Из цикла "Городские сумасшедшие"
Он совсем безобидный, этот Леша. Сколько лет ему – непонятно: человек без возраста. Никогда не меняется. То ли тридцать, то ли шестьдесят. С лицом Леши природа злобно пошутила. Истинный гоблин. Сказочный у.родец. Нос крючком, челюсти выступают, острые зубы выпирают наружу. На сплюснутую по бокам голову надета вечная шапка ушанка. На костлявые плечи накинута телогрейка. В последнее время на телогрейку натянут яркий оранжевый жилет. Видимо, какой-то доброхот подарил, смеха ради.
Каждый день Леша курирует две улицы города, образующие перекресток в центре, на площади Ленина, улицу Советскую и улицу Спортивную. Он старательно и добросовестно чистит и подметает тротуары. Лучше него никто не сделает. Из инструмента у Леши имеется метла и лопата.
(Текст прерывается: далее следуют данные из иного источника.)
/-! ### Transpose -/

/-- R90: XPOSE completes with OK and the transpose of the data operand; nothing else but the response changes. The discarded
sequencer is the model's choice (log entry 7). -/
def Obligations.XposeTransposesTheOperand : Prop :=
  ∀ s : State, ∃ out : Word,
    exec .xpose s =
      .next { s with phase := .resp, rspStatus := 0, rspData := out, held := Held.discarded } ∧
    ∀ r c, r < 8 → c < 8 → out.getLsbD (r * 8 + c) = s.held.data.getLsbD (c * 8 + r)

/-- R93: XPOSE neither reads nor writes the planes; its response depends on `req_data` alone. -/
def Obligations.XposeIgnoresThePlanes : Prop :=
  ∀ s s' : State, s.held.data = s'.held.data →
    ∃ t t', exec .xpose s = .next t ∧ exec .xpose s' = .next t' ∧ t.grid = s.grid ∧ t'.grid = s'.grid ∧
      t.rspStatus = t'.rspStatus ∧ t.rspData = t'.rspData

/-- R91: the reference network of three delta-swap stages computes the transpose. -/
def Obligations.NetworkComputesTranspose : Prop :=
  ∀ m : Word, transposeNetwork m = transpose m

/-- R92: stage `j` exchanges index bits `r_j` and `c_j`, its mask is the cells with `r_j = 1` and `c_j = 0`, its distance
is `7·2^j`, it is its own inverse, and the stages in any order give the transpose. -/
def Obligations.StagesExchangeIndexBits : Prop :=
  (∀ st ∈ [(0, maskK1, 7), (1, maskK2, 14), (2, maskK4, 28)],
    st.2.2 = 7 * 2 ^ st.1 ∧
    (∀ i, i < 64 → st.2.1.getLsbD i = (i.testBit (st.1 + 3) && !i.testBit st.1)) ∧
    ∀ m : Word,
      deltaSwap st.2.1 st.2.2 (deltaSwap st.2.1 st.2.2 m) = m ∧
      ∀ i, i < 64 → (deltaSwap st.2.1 st.2.2 m).getLsbD i =
        m.getLsbD (if i.testBit st.1 = i.testBit (st.1 + 3) then i else i ^^^ (2 ^ st.1 + 2 ^ (st.1 + 3)))) ∧
  ∀ stages : List (Word × Nat), stages.Perm [(maskK1, 7), (maskK2, 14), (maskK4, 28)] →
    ∀ m : Word, stages.foldl (fun x st => deltaSwap st.1 st.2 x) m = transpose m

/-- R94: involution, single bits, fixed points, popcount, and rows to columns. -/
def Obligations.TransposeLaws : Prop :=
  (∀ m : Word,
    transpose (transpose m) = m ∧
    (transpose m = m ↔ ∀ r c, r < 8 → c < 8 → m.getLsbD (r * 8 + c) = m.getLsbD (c * 8 + r)) ∧
    popcount (transpose m) = popcount m ∧
    ∀ r c, r < 8 → c < 8 → (transpose m).getLsbD (c * 8 + r) = (byteLane r m).getLsbD c) ∧
  (∀ r c, r < 8 → c < 8 → transpose (1#64 <<< (r * 8 + c)) = 1#64 <<< (c * 8 + r)) ∧
  transpose 0x8142241818244281 = 0x8142241818244281

/-! ### The step -/

/-- R49, R58: at the completion edge the step is `exec` of the command the captured word decodes to, or the raising of
the word's error status; around it the step passes the edge and keeps the request the host now drives. The discarded
sequencer is the model's choice (log entry 7). -/
def Obligations.StepRunsTheHeldCommand : Prop :=
  ∀ (s : State) (p : Pins) (rest : List Event), s.CompletesAt p rest →
    (∀ i, decode s.held.cmd = .ok i →
      step s = exec i { s with tick := s.tick + 1, events := rest, offered := p.request }) ∧
    ∀ e, decode s.held.cmd = .error e →
      step s = .next
        { s with
          tick := s.tick + 1, events := rest, offered := p.request, phase := .resp
          rspStatus := (decodeErrorStatus e).code, rspData := 0, held := Held.discarded }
Метла – летом, лопата – зимой. В прошлом году его инвентарь пришел в полную негодность, одни отрепья остались. Нынче кто-то его снабдил новенькой пластиковой «телескопической» лопатой и веерными граблями очень хорошего качества с иголочки, мол, резвись, Лешка, и ни в чем себе не отказывай.
Леха резвится и ни в чем себе не отказывает. Лопата служит ему верой и правдой, а вот грабельки опять надо менять. Дело в том, что парень нетрадиционно пользуется инструментом – толкает его впереди себя. Неправильно так мести, но он делает всю жизнь именно так, а не иначе. Поэтому все зубья у грабель погнулись и поломались к зиме. Если не найдется сочувствующий и не подарит ему метлу или новые грабли, Лехе придется туго. Будет толкать перед собой ободранную палку, как дypaк какой.
Этот Леша – дитя порочной любви, как иногда поговаривают местные бабульки, стражи уцелевших приподъездных лавочек. Если расспросить их, предварительно угостив их какими-нибудь нехитрыми сластями из местной «пятерочки» или наговорив комплиментов по поводу очаровательных клумб, любовно взлелеянных старушками у дома, то можно узнать очень трогательную, а, точнее, трагическую историю появления на свет несчастного Леши-дворника.
***
Жила в нашем молодом городе славных металлургов одна интересная семья. Муж, жена и дочка. Родом они были из Прибалтики. Муж, Лаймон Калныш, попал сюда по распределению, как очень толковый инженер-энергетик. Естественно, он привез с собой жену, Еву, и дочь Бируту. Они не сразу привыкли к неустроенности строящегося города, к грязи вокруг, отвратительному болотному климату и общей неустроенности быта.
Ева долго страдала – ее выдернули из маленького, уютного городка у моря, окруженного белыми песками и янтарными соснами. Все вокруг было чистенькое, аккуратное: у домиков с черепичными крышами росли розовые кусты, заборы, сложенные из золотистого песчаника, были крепки, но невысоки. Они позволяли выглядывать на улицу, где вилась вымощенная булыжником аккуратная улочка с симпатичными белыми столиками у кофейни, в которой наряду с ароматным кофе продавались пышные булочки.
За столиками сидели чинные горожане и вели неспешные разговоры о делах, тихонько поругивая политические передряги, из-за которых теперь ни собственную сыроварню не открыть, ни собственную лавочку при коптильне, для продажи салаки, коей в море достаточно вылавливалось рыбацкими артелями. Война чудом обошла ее город, оставив его в первозданной уютной красоте, ради которой сюда так часто приезжали раньше из Европы и России. Говорили, свежий балтийский бриз вкупе с сосновым боровым ароматом волшебно влияли на пораженные чахоткой легкие, буквально вытаскивая больных туберкулезом с того света. Положа руку на сердце, можно сказать: что бы там местные ни говорили, Советы не сильно кусали их, понимая, что капиталистические соседи чуть ли не через лупу разглядывают «обездоленную и разграбленную коммунистами Прибалтику». Чуть что – такой вой поднимут! Будто бы сами – чистенькие и непорочные, ага. Особенно, ФРГ, так ее растак. Пущай смотрят на витрину СССР. Может, слюной подавятся.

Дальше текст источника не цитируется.